(What the exercise asks) Filter the entries for the word "Option". Copy each line that has it.

(Dataset entries)
"""

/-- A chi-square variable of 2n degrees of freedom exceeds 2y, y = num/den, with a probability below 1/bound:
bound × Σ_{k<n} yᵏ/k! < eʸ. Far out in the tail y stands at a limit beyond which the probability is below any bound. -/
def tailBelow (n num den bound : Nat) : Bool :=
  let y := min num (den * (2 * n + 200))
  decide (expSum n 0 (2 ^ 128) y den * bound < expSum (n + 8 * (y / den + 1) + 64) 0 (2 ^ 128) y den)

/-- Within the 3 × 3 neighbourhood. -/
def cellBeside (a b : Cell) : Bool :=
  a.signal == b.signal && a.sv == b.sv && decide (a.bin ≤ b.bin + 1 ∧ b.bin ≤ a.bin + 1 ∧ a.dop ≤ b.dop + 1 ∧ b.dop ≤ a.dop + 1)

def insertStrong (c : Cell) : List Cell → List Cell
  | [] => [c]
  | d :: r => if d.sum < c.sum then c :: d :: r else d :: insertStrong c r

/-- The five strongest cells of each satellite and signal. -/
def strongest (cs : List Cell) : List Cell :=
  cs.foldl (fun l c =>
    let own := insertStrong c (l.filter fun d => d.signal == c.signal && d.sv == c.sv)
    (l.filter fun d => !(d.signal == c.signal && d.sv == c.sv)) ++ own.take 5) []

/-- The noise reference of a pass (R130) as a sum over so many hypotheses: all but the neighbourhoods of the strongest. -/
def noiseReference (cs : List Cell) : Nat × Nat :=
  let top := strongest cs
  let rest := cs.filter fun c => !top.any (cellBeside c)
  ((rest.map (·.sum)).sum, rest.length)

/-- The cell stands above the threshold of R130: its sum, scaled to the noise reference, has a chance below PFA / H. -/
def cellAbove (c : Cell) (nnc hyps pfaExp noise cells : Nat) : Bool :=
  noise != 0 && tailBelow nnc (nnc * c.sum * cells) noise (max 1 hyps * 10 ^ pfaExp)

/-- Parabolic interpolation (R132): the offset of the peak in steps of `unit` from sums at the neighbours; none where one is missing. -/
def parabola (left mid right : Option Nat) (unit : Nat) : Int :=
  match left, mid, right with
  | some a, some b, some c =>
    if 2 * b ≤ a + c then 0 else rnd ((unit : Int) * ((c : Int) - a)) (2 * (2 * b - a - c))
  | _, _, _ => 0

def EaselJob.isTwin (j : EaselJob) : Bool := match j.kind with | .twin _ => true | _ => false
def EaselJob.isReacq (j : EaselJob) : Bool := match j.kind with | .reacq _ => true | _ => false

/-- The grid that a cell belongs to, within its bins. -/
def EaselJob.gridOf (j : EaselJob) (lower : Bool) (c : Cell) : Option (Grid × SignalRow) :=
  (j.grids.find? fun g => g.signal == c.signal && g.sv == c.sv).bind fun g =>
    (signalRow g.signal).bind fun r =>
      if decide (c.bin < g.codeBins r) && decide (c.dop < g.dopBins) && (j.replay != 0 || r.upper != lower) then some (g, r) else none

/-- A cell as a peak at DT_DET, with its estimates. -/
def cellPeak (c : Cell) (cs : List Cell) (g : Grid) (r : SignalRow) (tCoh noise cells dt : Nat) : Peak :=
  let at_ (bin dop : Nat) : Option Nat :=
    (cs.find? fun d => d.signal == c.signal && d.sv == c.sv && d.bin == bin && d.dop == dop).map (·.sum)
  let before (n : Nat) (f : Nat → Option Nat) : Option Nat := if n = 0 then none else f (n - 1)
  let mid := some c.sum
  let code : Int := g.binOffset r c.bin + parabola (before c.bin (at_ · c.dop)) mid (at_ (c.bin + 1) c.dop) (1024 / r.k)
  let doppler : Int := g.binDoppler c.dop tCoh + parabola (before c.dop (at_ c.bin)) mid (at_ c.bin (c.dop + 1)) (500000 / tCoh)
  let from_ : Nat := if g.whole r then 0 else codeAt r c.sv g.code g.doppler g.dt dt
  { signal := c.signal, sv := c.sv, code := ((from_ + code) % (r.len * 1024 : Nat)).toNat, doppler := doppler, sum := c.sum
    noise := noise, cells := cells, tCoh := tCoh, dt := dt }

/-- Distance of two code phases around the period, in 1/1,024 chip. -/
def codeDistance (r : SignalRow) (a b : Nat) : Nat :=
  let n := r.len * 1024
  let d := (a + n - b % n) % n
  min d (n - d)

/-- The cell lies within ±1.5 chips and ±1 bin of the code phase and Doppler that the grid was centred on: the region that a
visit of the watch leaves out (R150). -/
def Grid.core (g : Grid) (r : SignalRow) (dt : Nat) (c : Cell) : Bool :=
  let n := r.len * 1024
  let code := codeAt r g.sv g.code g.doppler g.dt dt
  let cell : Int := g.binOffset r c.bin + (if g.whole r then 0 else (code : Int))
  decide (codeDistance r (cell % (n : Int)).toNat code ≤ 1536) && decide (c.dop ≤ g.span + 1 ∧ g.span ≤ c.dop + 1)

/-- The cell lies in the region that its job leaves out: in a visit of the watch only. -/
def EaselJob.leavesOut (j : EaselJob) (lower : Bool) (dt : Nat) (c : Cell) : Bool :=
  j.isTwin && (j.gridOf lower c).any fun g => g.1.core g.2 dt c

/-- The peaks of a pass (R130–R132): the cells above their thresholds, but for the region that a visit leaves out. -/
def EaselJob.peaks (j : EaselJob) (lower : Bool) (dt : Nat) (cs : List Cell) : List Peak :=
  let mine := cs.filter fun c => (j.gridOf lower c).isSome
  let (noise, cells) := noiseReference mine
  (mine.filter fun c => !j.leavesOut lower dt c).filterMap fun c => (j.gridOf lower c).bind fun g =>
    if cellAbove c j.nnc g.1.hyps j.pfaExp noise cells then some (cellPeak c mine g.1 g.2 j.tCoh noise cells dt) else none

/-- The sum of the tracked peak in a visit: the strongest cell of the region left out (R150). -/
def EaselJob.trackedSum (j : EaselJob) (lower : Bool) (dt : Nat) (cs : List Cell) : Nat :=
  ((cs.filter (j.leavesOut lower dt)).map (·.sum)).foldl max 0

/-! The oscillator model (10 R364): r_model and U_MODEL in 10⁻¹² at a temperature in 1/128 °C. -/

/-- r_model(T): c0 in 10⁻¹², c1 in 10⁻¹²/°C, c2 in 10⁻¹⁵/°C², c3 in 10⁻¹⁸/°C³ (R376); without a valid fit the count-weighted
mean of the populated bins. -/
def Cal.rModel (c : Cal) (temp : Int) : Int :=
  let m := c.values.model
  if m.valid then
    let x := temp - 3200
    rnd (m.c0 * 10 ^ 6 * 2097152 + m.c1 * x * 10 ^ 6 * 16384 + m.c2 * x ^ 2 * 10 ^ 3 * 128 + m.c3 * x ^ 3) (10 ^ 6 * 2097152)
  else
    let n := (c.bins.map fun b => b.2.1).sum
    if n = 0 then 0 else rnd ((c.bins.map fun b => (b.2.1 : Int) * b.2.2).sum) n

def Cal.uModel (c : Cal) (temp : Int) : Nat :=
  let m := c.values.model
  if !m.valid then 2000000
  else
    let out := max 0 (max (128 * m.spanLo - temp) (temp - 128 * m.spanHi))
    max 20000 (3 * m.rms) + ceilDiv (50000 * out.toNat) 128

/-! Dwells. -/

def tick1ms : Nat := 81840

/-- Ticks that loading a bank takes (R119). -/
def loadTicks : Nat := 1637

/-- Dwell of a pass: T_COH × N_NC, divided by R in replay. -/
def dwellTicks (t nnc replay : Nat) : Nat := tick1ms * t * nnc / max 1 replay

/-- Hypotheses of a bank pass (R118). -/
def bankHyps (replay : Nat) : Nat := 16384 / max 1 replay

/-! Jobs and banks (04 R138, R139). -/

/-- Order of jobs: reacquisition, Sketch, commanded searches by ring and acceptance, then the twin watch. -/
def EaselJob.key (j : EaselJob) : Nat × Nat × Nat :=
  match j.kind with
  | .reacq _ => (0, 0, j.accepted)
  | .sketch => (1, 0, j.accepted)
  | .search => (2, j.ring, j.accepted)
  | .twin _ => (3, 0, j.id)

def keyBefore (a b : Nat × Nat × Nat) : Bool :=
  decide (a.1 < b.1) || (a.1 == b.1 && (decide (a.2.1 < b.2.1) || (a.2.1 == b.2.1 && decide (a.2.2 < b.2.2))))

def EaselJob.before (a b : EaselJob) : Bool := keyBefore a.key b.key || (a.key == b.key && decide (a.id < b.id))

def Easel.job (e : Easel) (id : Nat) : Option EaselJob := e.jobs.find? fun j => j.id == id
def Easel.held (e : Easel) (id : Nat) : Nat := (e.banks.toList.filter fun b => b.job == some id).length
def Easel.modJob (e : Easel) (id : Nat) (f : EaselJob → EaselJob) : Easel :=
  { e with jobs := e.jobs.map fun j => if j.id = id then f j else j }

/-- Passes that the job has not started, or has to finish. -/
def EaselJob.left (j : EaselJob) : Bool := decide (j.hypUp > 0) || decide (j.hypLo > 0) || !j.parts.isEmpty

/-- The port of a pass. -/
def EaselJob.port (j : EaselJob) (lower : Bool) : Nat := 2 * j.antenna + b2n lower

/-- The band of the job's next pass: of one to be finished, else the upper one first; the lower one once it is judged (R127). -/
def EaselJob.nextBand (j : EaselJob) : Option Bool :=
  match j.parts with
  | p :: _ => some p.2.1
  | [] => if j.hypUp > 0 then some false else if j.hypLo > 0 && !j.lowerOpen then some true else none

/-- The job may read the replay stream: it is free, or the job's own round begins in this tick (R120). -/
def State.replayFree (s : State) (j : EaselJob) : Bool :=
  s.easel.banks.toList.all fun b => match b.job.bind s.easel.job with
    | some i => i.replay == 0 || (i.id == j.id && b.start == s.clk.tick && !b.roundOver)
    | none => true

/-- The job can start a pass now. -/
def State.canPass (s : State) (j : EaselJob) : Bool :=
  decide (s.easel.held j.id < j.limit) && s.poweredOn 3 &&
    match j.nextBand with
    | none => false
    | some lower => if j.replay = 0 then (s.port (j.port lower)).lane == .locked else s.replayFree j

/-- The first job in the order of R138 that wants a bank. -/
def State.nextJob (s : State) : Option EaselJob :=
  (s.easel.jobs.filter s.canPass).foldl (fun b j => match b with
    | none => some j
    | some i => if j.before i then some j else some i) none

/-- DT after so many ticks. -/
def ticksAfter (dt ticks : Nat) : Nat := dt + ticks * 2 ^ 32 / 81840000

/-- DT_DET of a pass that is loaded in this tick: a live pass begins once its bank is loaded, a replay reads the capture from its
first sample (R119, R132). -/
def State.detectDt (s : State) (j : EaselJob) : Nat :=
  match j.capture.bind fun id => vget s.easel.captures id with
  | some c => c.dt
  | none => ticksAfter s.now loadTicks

"""
"""

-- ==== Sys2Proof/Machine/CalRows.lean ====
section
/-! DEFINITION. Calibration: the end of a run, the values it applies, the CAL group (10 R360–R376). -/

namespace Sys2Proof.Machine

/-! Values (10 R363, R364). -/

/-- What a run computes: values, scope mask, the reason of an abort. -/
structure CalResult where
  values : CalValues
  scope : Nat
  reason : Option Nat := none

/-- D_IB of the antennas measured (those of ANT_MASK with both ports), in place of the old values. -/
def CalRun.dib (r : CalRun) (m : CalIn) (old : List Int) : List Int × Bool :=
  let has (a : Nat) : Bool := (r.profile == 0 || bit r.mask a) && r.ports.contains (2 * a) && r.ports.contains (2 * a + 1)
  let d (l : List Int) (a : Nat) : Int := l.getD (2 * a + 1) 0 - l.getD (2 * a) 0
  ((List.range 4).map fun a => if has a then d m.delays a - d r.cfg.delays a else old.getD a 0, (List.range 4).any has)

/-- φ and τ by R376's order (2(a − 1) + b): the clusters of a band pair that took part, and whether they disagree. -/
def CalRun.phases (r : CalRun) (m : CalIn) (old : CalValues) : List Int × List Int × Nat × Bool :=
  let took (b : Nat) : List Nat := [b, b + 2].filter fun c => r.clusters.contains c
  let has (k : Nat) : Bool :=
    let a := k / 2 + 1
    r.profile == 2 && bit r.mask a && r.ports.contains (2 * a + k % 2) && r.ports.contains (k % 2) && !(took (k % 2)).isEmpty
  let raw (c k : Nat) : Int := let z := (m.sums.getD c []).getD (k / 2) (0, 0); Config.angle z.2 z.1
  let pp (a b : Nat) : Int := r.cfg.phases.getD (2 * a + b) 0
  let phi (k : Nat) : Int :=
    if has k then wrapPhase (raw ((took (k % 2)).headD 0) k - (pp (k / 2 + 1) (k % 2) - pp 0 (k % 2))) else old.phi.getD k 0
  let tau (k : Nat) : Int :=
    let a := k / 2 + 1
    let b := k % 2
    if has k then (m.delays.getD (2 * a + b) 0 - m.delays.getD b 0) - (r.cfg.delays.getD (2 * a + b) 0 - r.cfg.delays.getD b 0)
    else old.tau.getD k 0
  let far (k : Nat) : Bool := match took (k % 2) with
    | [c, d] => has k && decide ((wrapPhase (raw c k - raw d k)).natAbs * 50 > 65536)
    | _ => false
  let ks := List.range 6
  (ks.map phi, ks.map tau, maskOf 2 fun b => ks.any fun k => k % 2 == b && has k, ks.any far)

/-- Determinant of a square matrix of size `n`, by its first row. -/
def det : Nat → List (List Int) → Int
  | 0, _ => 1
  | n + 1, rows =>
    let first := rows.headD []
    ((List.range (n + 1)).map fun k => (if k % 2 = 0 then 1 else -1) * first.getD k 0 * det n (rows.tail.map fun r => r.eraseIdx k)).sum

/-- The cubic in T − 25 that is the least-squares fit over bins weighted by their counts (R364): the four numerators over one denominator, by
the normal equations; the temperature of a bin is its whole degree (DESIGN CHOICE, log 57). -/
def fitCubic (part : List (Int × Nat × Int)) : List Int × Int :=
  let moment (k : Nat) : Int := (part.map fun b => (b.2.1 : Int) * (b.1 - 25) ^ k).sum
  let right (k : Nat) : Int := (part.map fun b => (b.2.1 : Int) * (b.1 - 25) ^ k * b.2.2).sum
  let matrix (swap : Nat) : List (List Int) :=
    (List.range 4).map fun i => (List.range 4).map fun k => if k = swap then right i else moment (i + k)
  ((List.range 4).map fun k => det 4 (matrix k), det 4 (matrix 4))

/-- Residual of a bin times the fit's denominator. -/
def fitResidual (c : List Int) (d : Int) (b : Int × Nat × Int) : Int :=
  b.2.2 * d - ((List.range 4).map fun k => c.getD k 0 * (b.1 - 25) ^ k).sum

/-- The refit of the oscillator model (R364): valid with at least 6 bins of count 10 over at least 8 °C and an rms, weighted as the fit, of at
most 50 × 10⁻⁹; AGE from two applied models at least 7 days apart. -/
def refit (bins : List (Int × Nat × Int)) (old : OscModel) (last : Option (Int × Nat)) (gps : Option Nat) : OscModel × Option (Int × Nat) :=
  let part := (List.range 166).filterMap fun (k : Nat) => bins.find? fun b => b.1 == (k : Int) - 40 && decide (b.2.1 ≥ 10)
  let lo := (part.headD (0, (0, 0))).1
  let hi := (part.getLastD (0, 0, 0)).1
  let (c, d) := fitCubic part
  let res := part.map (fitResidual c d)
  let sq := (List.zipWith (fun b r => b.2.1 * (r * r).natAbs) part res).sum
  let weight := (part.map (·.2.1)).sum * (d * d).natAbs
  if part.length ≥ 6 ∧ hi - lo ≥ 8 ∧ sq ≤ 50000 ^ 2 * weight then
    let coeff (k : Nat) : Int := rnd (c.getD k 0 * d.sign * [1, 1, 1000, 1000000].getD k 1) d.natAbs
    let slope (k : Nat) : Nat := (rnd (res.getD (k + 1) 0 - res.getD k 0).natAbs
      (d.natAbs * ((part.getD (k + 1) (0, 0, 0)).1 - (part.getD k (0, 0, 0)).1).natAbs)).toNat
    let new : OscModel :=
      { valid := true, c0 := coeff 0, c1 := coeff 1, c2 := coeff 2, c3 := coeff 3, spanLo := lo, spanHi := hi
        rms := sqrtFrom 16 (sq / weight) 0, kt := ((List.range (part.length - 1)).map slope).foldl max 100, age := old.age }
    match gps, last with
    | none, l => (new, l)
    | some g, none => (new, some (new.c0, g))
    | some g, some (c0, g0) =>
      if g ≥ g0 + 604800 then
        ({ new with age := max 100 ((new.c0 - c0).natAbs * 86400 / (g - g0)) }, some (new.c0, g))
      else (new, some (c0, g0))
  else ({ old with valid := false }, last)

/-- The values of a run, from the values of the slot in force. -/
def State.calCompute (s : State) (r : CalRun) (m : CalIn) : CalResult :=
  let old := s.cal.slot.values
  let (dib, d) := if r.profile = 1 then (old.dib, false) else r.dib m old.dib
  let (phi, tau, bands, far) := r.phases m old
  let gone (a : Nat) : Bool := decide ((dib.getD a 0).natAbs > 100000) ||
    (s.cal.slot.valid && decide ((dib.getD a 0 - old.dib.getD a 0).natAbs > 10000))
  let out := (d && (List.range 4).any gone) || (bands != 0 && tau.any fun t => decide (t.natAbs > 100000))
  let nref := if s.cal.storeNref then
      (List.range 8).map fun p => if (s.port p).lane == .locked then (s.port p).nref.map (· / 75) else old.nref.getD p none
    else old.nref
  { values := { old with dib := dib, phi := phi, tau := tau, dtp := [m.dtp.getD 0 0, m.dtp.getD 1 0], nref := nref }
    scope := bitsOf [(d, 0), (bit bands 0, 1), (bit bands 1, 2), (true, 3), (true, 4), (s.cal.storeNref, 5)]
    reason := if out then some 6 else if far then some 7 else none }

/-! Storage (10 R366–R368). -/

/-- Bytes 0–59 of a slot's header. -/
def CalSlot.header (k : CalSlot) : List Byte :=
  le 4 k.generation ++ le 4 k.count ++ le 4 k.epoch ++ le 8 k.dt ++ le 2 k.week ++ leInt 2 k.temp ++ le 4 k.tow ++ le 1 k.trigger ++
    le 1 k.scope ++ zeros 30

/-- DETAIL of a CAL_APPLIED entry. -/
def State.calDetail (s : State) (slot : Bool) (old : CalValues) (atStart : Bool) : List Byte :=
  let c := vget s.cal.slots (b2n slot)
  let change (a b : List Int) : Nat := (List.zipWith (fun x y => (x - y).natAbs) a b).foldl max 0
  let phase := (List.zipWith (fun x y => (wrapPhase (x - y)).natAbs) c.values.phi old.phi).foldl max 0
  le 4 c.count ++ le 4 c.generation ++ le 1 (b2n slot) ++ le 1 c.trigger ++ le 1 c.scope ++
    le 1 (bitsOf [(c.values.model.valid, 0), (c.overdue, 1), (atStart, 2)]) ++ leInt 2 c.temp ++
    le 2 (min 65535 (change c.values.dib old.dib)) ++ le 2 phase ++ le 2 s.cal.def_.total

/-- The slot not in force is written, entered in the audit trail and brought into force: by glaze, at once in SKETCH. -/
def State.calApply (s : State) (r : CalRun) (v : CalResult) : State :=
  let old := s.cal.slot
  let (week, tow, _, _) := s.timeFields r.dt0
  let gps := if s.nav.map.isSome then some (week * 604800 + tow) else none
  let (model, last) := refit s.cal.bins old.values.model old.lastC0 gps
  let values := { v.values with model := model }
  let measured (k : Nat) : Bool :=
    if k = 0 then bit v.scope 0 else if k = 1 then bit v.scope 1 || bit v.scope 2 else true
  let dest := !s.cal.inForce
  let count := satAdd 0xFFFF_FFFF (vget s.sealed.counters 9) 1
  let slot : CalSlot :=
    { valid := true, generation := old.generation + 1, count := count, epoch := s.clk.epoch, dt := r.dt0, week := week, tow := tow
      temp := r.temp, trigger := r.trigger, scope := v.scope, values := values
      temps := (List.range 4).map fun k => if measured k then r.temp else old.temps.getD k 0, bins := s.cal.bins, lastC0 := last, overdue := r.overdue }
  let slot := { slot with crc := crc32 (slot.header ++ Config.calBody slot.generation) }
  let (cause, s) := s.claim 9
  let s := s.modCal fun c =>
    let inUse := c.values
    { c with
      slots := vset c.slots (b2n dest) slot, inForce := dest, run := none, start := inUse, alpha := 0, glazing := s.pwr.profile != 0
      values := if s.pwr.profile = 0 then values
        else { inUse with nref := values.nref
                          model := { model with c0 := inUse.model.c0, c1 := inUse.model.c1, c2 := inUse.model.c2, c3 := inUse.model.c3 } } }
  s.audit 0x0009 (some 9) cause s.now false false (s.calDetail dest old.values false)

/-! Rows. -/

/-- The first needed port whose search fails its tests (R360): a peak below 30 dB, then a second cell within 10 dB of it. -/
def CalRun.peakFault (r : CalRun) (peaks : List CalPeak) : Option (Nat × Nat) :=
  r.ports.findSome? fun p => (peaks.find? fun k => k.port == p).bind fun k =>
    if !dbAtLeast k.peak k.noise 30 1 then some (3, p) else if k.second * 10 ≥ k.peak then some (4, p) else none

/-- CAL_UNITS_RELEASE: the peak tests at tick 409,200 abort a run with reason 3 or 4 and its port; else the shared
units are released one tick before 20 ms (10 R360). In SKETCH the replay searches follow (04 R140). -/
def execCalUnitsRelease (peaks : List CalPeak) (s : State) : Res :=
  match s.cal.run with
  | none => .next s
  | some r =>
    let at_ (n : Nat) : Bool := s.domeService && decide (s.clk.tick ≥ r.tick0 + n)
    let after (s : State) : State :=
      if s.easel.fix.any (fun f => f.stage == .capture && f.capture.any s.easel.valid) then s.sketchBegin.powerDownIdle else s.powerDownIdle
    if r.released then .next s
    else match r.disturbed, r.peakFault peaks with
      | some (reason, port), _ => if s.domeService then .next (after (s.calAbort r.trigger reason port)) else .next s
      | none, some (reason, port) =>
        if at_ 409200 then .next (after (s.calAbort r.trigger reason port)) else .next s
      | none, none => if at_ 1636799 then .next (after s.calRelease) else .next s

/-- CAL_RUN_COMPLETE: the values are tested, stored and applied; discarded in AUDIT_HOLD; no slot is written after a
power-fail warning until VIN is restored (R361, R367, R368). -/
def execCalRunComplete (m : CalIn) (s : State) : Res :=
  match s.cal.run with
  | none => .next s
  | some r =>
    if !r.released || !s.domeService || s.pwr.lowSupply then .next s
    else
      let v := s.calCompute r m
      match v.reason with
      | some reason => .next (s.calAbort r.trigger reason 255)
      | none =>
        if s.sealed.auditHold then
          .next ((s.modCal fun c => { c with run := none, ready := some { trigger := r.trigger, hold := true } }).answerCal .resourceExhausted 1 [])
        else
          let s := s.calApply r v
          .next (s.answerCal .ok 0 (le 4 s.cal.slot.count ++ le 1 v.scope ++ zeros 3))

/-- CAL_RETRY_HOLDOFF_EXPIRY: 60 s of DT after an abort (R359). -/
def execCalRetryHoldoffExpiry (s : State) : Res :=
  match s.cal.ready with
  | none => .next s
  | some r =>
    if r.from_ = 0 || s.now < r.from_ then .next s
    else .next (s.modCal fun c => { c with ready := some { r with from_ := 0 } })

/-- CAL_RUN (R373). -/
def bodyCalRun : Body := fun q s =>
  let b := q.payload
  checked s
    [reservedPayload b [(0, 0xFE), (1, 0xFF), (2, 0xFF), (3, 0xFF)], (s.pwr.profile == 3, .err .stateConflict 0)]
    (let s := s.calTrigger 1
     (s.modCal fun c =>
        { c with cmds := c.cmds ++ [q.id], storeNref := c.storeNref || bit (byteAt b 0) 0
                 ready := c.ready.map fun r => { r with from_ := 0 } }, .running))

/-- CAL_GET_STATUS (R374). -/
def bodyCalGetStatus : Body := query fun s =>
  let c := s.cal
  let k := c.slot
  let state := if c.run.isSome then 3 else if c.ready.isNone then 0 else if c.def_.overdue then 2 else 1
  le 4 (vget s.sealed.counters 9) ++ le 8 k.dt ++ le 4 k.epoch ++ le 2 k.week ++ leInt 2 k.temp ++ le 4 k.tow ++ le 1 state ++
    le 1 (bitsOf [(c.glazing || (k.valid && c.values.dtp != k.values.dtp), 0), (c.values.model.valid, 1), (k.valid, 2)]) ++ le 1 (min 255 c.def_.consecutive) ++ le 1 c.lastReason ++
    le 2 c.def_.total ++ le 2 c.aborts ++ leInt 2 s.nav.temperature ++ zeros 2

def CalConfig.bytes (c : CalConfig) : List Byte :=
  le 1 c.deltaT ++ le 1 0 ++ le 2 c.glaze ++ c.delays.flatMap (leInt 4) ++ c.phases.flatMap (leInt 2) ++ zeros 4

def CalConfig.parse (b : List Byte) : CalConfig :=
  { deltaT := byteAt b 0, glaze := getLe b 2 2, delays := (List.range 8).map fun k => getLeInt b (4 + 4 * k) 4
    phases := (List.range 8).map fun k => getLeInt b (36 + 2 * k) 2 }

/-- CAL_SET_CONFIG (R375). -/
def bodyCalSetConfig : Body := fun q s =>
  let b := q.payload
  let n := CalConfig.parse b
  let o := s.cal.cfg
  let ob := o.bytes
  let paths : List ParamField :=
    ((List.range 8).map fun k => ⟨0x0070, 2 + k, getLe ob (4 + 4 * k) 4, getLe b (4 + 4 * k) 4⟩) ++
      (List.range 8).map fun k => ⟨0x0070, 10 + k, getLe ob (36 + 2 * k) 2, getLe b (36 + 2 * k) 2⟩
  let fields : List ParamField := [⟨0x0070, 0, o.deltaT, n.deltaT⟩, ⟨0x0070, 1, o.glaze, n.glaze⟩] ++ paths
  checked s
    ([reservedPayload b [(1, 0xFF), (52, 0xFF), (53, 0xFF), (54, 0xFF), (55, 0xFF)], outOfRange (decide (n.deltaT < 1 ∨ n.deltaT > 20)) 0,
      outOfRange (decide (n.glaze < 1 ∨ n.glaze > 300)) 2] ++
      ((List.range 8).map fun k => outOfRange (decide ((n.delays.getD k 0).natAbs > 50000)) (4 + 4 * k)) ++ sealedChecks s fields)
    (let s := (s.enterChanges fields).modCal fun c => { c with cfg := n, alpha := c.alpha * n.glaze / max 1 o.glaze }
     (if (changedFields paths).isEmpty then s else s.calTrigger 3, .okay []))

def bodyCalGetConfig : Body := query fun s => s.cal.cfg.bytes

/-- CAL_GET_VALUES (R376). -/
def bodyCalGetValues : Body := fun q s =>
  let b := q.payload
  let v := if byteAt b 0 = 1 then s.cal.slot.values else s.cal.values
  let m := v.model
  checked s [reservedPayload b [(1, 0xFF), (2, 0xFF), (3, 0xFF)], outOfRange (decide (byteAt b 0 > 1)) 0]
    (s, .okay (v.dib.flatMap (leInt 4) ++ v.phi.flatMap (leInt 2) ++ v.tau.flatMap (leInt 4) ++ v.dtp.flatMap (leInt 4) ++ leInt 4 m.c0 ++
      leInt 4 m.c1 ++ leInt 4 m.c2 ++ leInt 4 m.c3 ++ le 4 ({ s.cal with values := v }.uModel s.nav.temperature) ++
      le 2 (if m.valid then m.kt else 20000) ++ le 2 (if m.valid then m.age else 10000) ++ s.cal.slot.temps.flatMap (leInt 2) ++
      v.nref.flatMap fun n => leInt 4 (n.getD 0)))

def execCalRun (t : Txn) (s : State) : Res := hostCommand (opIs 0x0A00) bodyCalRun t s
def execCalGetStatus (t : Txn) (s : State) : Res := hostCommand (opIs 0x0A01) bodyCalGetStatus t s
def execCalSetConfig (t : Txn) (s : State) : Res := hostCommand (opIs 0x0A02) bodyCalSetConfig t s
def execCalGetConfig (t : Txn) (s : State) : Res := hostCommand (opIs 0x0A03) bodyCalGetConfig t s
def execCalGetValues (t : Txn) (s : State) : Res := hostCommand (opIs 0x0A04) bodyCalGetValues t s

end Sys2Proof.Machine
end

"""

(Solution to the problem)
def parabola (left mid right : Option Nat) (unit : Nat) : Int :=
def EaselJob.gridOf (j : EaselJob) (lower : Bool) (c : Cell) : Option (Grid × SignalRow) :=
  let at_ (bin dop : Nat) : Option Nat :=
  let before (n : Nat) (f : Nat → Option Nat) : Option Nat := if n = 0 then none else f (n - 1)
def Easel.job (e : Easel) (id : Nat) : Option EaselJob := e.jobs.find? fun j => j.id == id
def EaselJob.nextBand (j : EaselJob) : Option Bool :=
def State.nextJob (s : State) : Option EaselJob :=
  reason : Option Nat := none
def refit (bins : List (Int × Nat × Int)) (old : OscModel) (last : Option (Int × Nat)) (gps : Option Nat) : OscModel × Option (Int × Nat) :=
def CalRun.peakFault (r : CalRun) (peaks : List CalPeak) : Option (Nat × Nat) :=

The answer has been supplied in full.